Abstract
Objectives
To analyze the effect of indigenous bicentric bipolar prosthesis on horizontal and vertical offsets in fracture neck of femur when compared to contralateral normal hip and to evaluate functional outcomes. We hypothesized that our non-modular bipolar device restores satisfactory offsets in such patients.
Methods
All active elderly patients with displaced fracture NOF having contralateral normal hip were included. We used an indigenous bicentric bipolar hip-prosthesis, which is a non-modular single-piece device in all cases by lateral Hardinge approach. Postoperative radiograph AP view was taken in 15° internal rotation to decrease the effect of limb rotation on offset. CT scan was also used to evaluate offsets using ADW4.6 ADVANCED GE optima 128 slice software system. Subjects were followed for a minimum of 12 months postoperatively and functional outcome of effect of offsets change were evaluated by modified Harris Hip Score.
Results
There is minimal difference in horizontal and vertical offset after bicentric bipolar hemi-replacement which is statistically insignificant supporting our hypothesis. The clinical outcomes were good to fair according to modified Harris Hip Score. The mean value of horizontal offset after our bipolar hemireplacement was 42.4 ± 2.04 mm and of normal hip was 41.8 ± 1.81 mm and P-value=0.08 in plain radiographs and value of horizontal offset in CT scan was 40.73 ± 0.27on bipolar side and 41.19 ± 0.77 on normal side. Vertical offset after bicentric bipolar was 32.67 ± 2.85 mm and vertical offset of normal hip was 32.53 ± 2.73 mm.
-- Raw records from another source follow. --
-- ==== Sys2Proof/Machine/SwAfter.lean ====
section
/-!
DEFINITION. What follows when a port of the switch leaves service (R123, R298, R380), and how a command acts on the switch alone.
-/

namespace Sys2Proof.Machine

/-- A port of the switch has left service: packets toward it are disposed of (R123), its combiner lets go (R298), and the collectives of the nodes behind it fail (R380). -/
def SwState.portLost (s : SwState) (n : Nat) : SwState :=
  let s1 := (s.purge n).combDiscard n
  each ((List.range 256).filter (fun i => s1.c.aliasOf i == some n)) s1 (fun s i => s.memberFault i)

/-- Ports in service before a command and not after it. -/
def lostPorts (a b : Common) : List Nat := (a.ports.map (·.1)).filter (fun n => (a.port n).inService && !(b.port n).inService)

/-- What the ports lost by a command bring with them. -/
def SwState.afterPorts (s : SwState) (before : Common) : SwState := each (lostPorts before s.c) s (fun s n => s.portLost n)

/-- In-band replies leave toward the node that sent the command (R675). -/
def SwState.flushReplies (s : SwState) : SwState :=
  each s.c.mgmt.outbox (s.mod (fun c => c.modMgmt (fun m => { m with outbox := [] })))
    (fun s r => s.toNode r.ret.srcNode (r.packet 0 (((s.c.aliasOf r.ret.srcNode).map (fun o => s.c.portPitch o)).getD 0) false))

/-- The switch after a command that began in `before`. -/
def SwState.finish (s before : SwState) : SwState := (s.afterPorts before.c).flushReplies

/-- A command that acts on the switch alone. A switch held in reset or without power does nothing (R745, R748). -/
def onSw (s : State) (f : SwState → SwState) : Host.Outcome State Fault Refusal :=
  if s.sw.c.held then .next s else .next { s with sw := (f s.sw).finish s.sw }

/-- A command that names a unit: a fault where the switch has no such unit. -/
def onSwIf (ok : Bool) (s : State) (f : SwState → SwState) : Host.Outcome State Fault Refusal := if ok then onSw s f else .fault .noUnit

end Sys2Proof.Machine
end

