/-- A `COMBINE_RECEIPT` arrives (R135, R136). -/
def EpState.receiptArrive (s : EpState) (plane : Nat) (pay : List Byte) : EpState :=
  let w := pn pay 0 2
  let atomic := w / 4096 == 2
  let k := 4096 * plane + w % 4096
  let es := receiptEntries atomic (pn pay 4 2) (pay.drop 16) (pn pay 6 2)
  let s1 := s.modBatch k (fun b =>
    { b with
      total := some (pn pay 2 2),
      entries := b.entries ++ es.filter (fun e => !(b.entries.any (fun x => x.index == e.index))),
      first := if b.req.isNone && b.total.isNone then s.c.pick else b.first })
  let s2 := s1.startBatch k
  s2.startWaiting s2.home.reqs

/-! ### Answers of the accelerator -/

/-- An access of home request `id` has been answered (R87, R248). -/
def EpState.homeArsp (s : EpState) (id status : Nat) (data : List Byte) : EpState :=
  match s.homeReq id with
  | none => s
  | some r =>
    let s1 :=
      match r.batch with
      | some k => s.finishBatch r k (arspStatus status)
      | none => if status = 0 then s.finishReq r stOk 0 (if r.pkt.op = 1 then data else []) else s.finishReq r stPoison 0 []
    s1.startWaiting s1.home.reqs

/-- The read of a home atomic has been answered. -/
def EpState.atomReadArsp (s : EpState) (id status : Nat) (data : List Byte) : EpState :=
  match s.homeReq id with
  | none => s
  | some r => if status = 0 then s.atomReadDone r data else s.homeArsp id status []

/-- The write of a home atomic has been answered. -/
def EpState.atomWriteArsp (s : EpState) (id status : Nat) : EpState :=
  match s.homeReq id with
  | none => s
  | some r =>
    if status ≠ 0 ∨ r.batch.isSome then s.homeArsp id status []
    else
      let s1 := s.atomDone r
      s1.startWaiting s1.home.reqs

/-- A system-scope atomic has been answered (R247). -/
def EpState.matArsp (s : EpState) (id status : Nat) (data : List Byte) : EpState :=
  match s.homeReq id with
  | none => s
  | some r =>
    if status ≠ 0 then s.homeArsp id status []
    else
      let r1 := { r with old := cellOf data 0, cmpOk := aopOf (r.pkt.cell 0) == 5 && bit (cellOf data 1) 0 }
      let s1 := s.modReq id (fun q => { q with old := r1.old, cmpOk := r1.cmpOk })
      match r.batch with
      | some k => let x := s1.writeEntries r1 k r1.old; if x.2 then x.1 else s1.homeArsp id 0 []
      | none =>
        let s2 := s1.atomDone r1
        s2.startWaiting s2.home.reqs

/-- A result-table entry of a batch has been written, or could not be: after the last one the merged request is applied (R136), unless the accelerator has applied it. -/
def EpState.entryWritten (s : EpState) (r : HomeReq) (k status : Nat) : EpState :=
  let n := (Tab.get s.home.batches {} k).artLeft
  let s1 := s.modBatch k (fun b => { b with artLeft := b.artLeft - 1 })
  if status ≠ 0 ∨ (n ≤ 1 ∧ scopeOf (r.pkt.cell 0) = 2) then s1.homeArsp r.id status []
  else if n ≤ 1 then s1.writeOperand r
  else s1

/-- The result-table entry of an atomic has been written, or could not be: the atomic is answered. -/
def EpState.artWriteArsp (s : EpState) (id status : Nat) : EpState :=
  match s.homeReq id with
  | none => s
  | some r =>
    match r.batch with
    | some k => s.entryWritten r k status
    | none =>
      let s1 := if status = 0 then s.answerAtomic r else s.finishReq r stPoison 0 []
      s1.startWaiting s1.home.reqs

/-- The result-table entry that answers a duplicate atomic has been read (R70, Table 3.7). -/
def EpState.artReadArsp (s : EpState) (id status : Nat) (data : List Byte) : EpState :=
  match s.homeReq id with
  | none => s
  | some r =>
    let e := data.drop (s.artA r.pkt.src r.pkt.seq % 64)
    let s1 := if status = 0 then s.answerAtomic { r with old := leNat (e.take 16), cmpOk := bit (pb e 16) 0 } else s.finishReq r stPoison 0 []
    s1.startWaiting s1.home.reqs

/-- Release of a held flagged store (R97): every lower SEQ of its source is applied or refused. -/
def EpState.releaseFlag (s : EpState) (src seq : Nat) : EpState :=
  match s.home.reqs.find? (fun r => r.pkt.src == src && r.pkt.seq == seq && (match r.st with | .held _ => true | _ => false)) with
  | some r =>
    if s.flagReady r.pkt then
      let s1 := s.modReq r.id (fun q => { q with st := .waiting })
      s1.startWaiting s1.home.reqs
    else s
  | none => s

/-- Discard of a flagged store held for 256 picks (R99): unanswered, counted, its copies with it. -/
def EpState.discardFlag (s : EpState) (src seq : Nat) : EpState :=
  match s.home.reqs.find? (fun r => r.pkt.src == src && r.pkt.seq == seq && (match r.st with | .held t => decide (t + 256 ≤ s.c.pick) | _ => false)) with
  | some r => ((s.dropReq r.id).dropCopies src seq).mod (fun c => c.bump 0x40048)
  | none => s

/-- A batch whose parts have not all come within 4 picks of the first is discarded (R136). -/
def EpState.dropOldBatch (s : EpState) (k : Nat) : EpState :=
  match Tab.find s.home.batches k with
  | some b => if !b.started ∧ b.first + 4 ≤ s.c.pick then s.dropBatch k else s
  | none => s

end Sys2Proof.Machine
end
Mean 9.77 ± 1.09 mm of calcar was preserved. Modified Harris Hip Score at 6 and 12 months postoperatively was 75.78 ± 4.16 and 79.53 ± 3.95 respectively. There was no incidence of hip dislocation.
Conclusion
Our study data clearly demonstrates that vertical and horizontal offsets are effectively maintained by the indigenous bicentric hip device. There was insignificant change in offsets as compared to contralateral normal side due to its design modifications. Indigenous bicentric non-modular bipolar device offers an excellent option for femur neck fractures in elderly patients in resource constrained situations. It allows rapid rehabilitation due to reduced surgical time, minimal blood loss and early return to function and activities of daily living.
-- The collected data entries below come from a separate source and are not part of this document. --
/-- `WRITE_FLAG_NODE` at its home (R97). -/
def execWriteFlagNode (plane : Nat) (p : Packet) (s : State) : Host.Outcome State Fault Refusal := onEpIf (epPlane plane) s (fun s => s.requestArrive plane 3 p)

/-- `WRITE_FLAG_ALL` at its home (R97). -/
def execWriteFlagAll (plane : Nat) (p : Packet) (s : State) : Host.Outcome State Fault Refusal := onEpIf (epPlane plane) s (fun s => s.requestArrive plane 4 p)

/-- `ATOMIC` at its home (R103 to R110). -/
def execAtomic (plane : Nat) (p : Packet) (s : State) : Host.Outcome State Fault Refusal := onEpIf (epPlane plane) s (fun s => s.requestArrive plane 5 p)

/-- `MERGED_REQUEST` (R134, R136). -/
def execMergedRequest (plane : Nat) (p : Packet) (s : State) : Host.Outcome State Fault Refusal := onEpIf (epPlane plane) s (fun s => if p.merged ∧ (p.op = 5 ∨ p.op = 6) then s.requestArrive plane p.op p else s)

/-- `COMBINE_RECEIPT` (R135, R136). -/
def execCombineReceipt (plane : Nat) (p : Packet) (s : State) : Host.Outcome State Fault Refusal := 
  onEpIf (epPlane plane) s (fun s => s.noticeArrive plane 0x0510 p receiptOk (fun s b => s.receiptArrive plane b))

/-- `FLAG_HOLD_RELEASE` (R97). -/
def execFlagHoldRelease (src seq : Nat) (s : State) : Host.Outcome State Fault Refusal := onEp s (fun s => s.releaseFlag src seq)

/-- `FLAG_HOLD_DISCARD` (R99). -/
def execFlagHoldDiscard (src seq : Nat) (s : State) : Host.Outcome State Fault Refusal := onEp s (fun s => s.discardFlag src seq)

/-- `COMBINE_BATCH_DROP` (R136). -/
def execCombineBatchDrop (plane batch : Nat) (s : State) : Host.Outcome State Fault Refusal := onEpIf (epPlane plane) s (fun s => s.dropOldBatch (4096 * plane + batch % 4096))

/-- `READ_RSP` (R71, R159). -/
def execReadRsp (plane : Nat) (p : Packet) (s : State) : Host.Outcome State Fault Refusal := onEpIf (epPlane plane) s (fun s => s.responseArrive plane 0x10 p)

/-- `WRITE_ACK` (R71, R140). -/
def execWriteAck (plane : Nat) (p : Packet) (s : State) : Host.Outcome State Fault Refusal := onEpIf (epPlane plane) s (fun s => s.responseArrive plane 0x11 p)

/-- `ATOMIC_RSP` (R71, R109). -/
def execAtomicRsp (plane : Nat) (p : Packet) (s : State) : Host.Outcome State Fault Refusal := onEpIf (epPlane plane) s (fun s => s.responseArrive plane 0x12 p)

/-- `MSG_SEND` at its receiver (R75 to R80). -/
def execMsgSend (plane : Nat) (p : Packet) (s : State) : Host.Outcome State Fault Refusal := onEpIf (epPlane plane) s (fun s => if p.op = opMsgSend then s.arrive plane p (fun s p => s.msgTake plane p) else s)

/-- `MSG_ACK` (R71, R75). -/
def execMsgAck (plane : Nat) (p : Packet) (s : State) : Host.Outcome State Fault Refusal := onEpIf (epPlane plane) s (fun s => s.responseArrive plane 0x31 p)

/-- `MSG_DUP_EXPIRY` (R80); a sender is 256 × domain + node. -/
def execMsgDupExpiry (sender : Nat) (s : State) : Host.Outcome State Fault Refusal := onEp s (fun s => s.msgExpiry sender)

/-- `RESPONSE_TIMEOUT` (R124 to R127). -/
def execResponseTimeout (tag : Nat) (s : State) : Host.Outcome State Fault Refusal := onEp s (fun s => s.responseTimeout tag)

/-- `PORT_DOWN_REISSUE` (Table 3.11). -/
def execPortDownReissue (tag : Nat) (s : State) : Host.Outcome State Fault Refusal := onEp s (fun s => s.portDownReissue tag)

/-- `FENCE_COMPLETE` (R112, R115, R191). -/
def execFenceComplete (engine : Nat) (s : State) : Host.Outcome State Fault Refusal := onEpIf (decide (engine < 288)) s (fun s => s.fenceComplete engine)

/-- `CTR_SUB` (R117, R120). -/
def execCtrSub (index value : Nat) (s : State) : Host.Outcome State Fault Refusal := onEpIf (decide (index < 65536)) s (fun s => s.subCounter index value)

/-- `RLC_INVAL` (R162, R167). -/
def execRlcInval (value : Nat) (s : State) : Host.Outcome State Fault Refusal := onEp s (fun s => s.rlcInval value)

/-- `RLC_ADVICE_WRITE` (Table 4.4), through the normal view. -/
def execRlcAdviceWrite (index value : Nat) (s : State) : Host.Outcome State Fault Refusal := onEpIf (decide (index < 128)) s (fun s => s.writeAdvice index value (2 ^ 32 - 1))

/-- `KEY_TABLE_WRITE` (Table 4.4). -/
def execKeyTableWrite (addr value : Nat) (s : State) : Host.Outcome State Fault Refusal := onEpIf (decide (0x34000 ≤ addr) && decide (addr < 0x38000) && addr % 4 == 0) s (fun s => s.writeKey addr value)

/-- `RLC_DISABLE` (Table 4.4). -/
def execRlcDisable  (s : State) : Host.Outcome State Fault Refusal := onEp s (fun s => s.rlcDisable)

/-! ### Host attachment (spec/06) -/

/-- `LD` (R239, R241). -/
def execLd (m : LhaMsg) (s : State) : Host.Outcome State Fault Refusal := onEpIf (epModule m.module) s (fun s => s.areqTake m 1)

/-- `ST` (R239, R241). -/
def execSt (m : LhaMsg) (s : State) : Host.Outcome State Fault Refusal := onEpIf (epModule m.module) s (fun s => s.areqTake m 2)

/-- `ST_MASKED` (R239, R241). -/
def execStMasked (m : LhaMsg) (s : State) : Host.Outcome State Fault Refusal := onEpIf (epModule m.module) s (fun s => s.areqTake m 3)

/-- `AT` (R239, R241). -/
def execLhaAt (m : LhaMsg) (s : State) : Host.Outcome State Fault Refusal := onEpIf (epModule m.module) s (fun s => s.areqTake m 4)

/-- `FENCE` of a context (R112, R241). -/
def execLhaFence (m : LhaMsg) (s : State) : Host.Outcome State Fault Refusal := onEpIf (epModule m.module) s (fun s => s.areqTake m 5)

/-- `KERNEL_START` (R242). -/
def execKernelStart (m : LhaMsg) (s : State) : Host.Outcome State Fault Refusal := onEpIf (epModule m.module) s (fun s => s.kernelStart m)

/-- `MRD_RSP` (R236, R248). -/
def execMrdRsp (m : LhaMsg) (s : State) : Host.Outcome State Fault Refusal := onEpIf (epModule m.module) s (fun s => s.arsp m 0x31)

/-- `MWR_ACK` (R236, R248). -/
def execMwrAck (m : LhaMsg) (s : State) : Host.Outcome State Fault Refusal := onEpIf (epModule m.module) s (fun s => s.arsp m 0x32)

/-- `MAT_RSP` (R236, R248). -/
def execMatRsp (m : LhaMsg) (s : State) : Host.Outcome State Fault Refusal := onEpIf (epModule m.module) s (fun s => s.arsp m 0x33)

/-- `CREDIT` (R237). -/
def execCredit (m : LhaMsg) (s : State) : Host.Outcome State Fault Refusal := onEpIf (epModule m.module) s (fun s => s.takeCredit m)

/-- `MODULE_TRAINED` (R252, R253). -/
def execModuleTrained (module : Nat) (fast : Bool) (s : State) : Host.Outcome State Fault Refusal := onEpIf (epModule module) s (fun s => s.moduleTrained module fast)

/-- `OFFER_RETRY` (R252). -/
def execOfferRetry (module : Nat) (s : State) : Host.Outcome State Fault Refusal := onEpIf (epModule module) s (fun s => s.offerRetry module)

/-- `ACCEPT` (R252, R258). -/
def execAccept (m : LhaMsg) (s : State) : Host.Outcome State Fault Refusal := onEpIf (epModule m.module) s (fun s => s.accept m)

/-- `QUIESCE` (R255). -/
def execQuiesce (m : LhaMsg) (s : State) : Host.Outcome State Fault Refusal := onEpIf (epModule m.module) s (fun s => s.quiesce m)

/-- `QUIESCE_COMPLETE` (R255). -/
def execQuiesceComplete  (s : State) : Host.Outcome State Fault Refusal := onEp s (fun s => s.quiesceComplete)

/-- `MODULE_LINK_LOST` (R256). -/
def execModuleLinkLost (module : Nat) (s : State) : Host.Outcome State Fault Refusal := onEpIf (epModule module) s (fun s => s.loseModule module 1)

/-- `EREQ_TIMEOUT` (R256). -/
def execEreqTimeout (module : Nat) (s : State) : Host.Outcome State Fault Refusal := onEpIf (epModule module) s (fun s => s.ereqTimeout module)

/-- `EREQ_PAUSE_END` (R256, R258). -/
def execEreqPauseEnd  (s : State) : Host.Outcome State Fault Refusal := onEp s (fun s => s.pauseEnds)

/-- `NOTICE_SEND` (R250, R251). -/
def execNoticeSend  (s : State) : Host.Outcome State Fault Refusal := onEp s (fun s => s.pumpNotes s.lha.notes)

/-- `SERVE_WRITE` (R253 to R255). -/
def execServeWrite  (s : State) : Host.Outcome State Fault Refusal := onEp s (fun s => s.serveWrite)

/-- `LHA_MALFORMED_MESSAGE` (R233). -/
def execLhaMalformedMessage (m : LhaMsg) (s : State) : Host.Outcome State Fault Refusal := onEpIf (epModule m.module) s (fun s => s.lhaBad m)

/-! ### Copy engines (spec/05) -/

/-- `CE_DOORBELL` (R185). -/
def execCeDoorbell (engine value : Nat) (s : State) : Host.Outcome State Fault Refusal := onEpIf (epEngine engine) s (fun s => s.ceDoorbell engine value)

/-- `CE_ENABLE` (Table 5.5). -/
def execCeEnable (engine : Nat) (s : State) : Host.Outcome State Fault Refusal := onEpIf (epEngine engine) s (fun s => s.ceEnable engine)

/-- `CE_DISABLE` (Table 5.5). -/
def execCeDisable (engine : Nat) (s : State) : Host.Outcome State Fault Refusal := onEpIf (epEngine engine) s (fun s => s.ceDisable engine)

/-- `CE_RESUME` (Table 5.5). -/
def execCeResume (engine : Nat) (s : State) : Host.Outcome State Fault Refusal := onEpIf (epEngine engine) s (fun s => s.ceResume engine)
Keywords: Fracture, Femur, Neck, Hemiarthroplasty, Bipolar, Bicentric, Offset
1. Introduction
In elderly population, hip fractures are very common and the trend is increasing. Annual incidence approximates 600,000 such cases in India.1 By 2050 nearly half of all expected hip fractures may occur in Asia.2
There are many reports of total hip replacement (THR) being better in elderly femoral neck fractures especially from the west.3 The circumstances in developing countries are different. Here, due to cost-benefit factors, socioeconomic status and life expectancy bipolar hemireplacement is still the treatment of choice for femoral neck fractures in active elderly.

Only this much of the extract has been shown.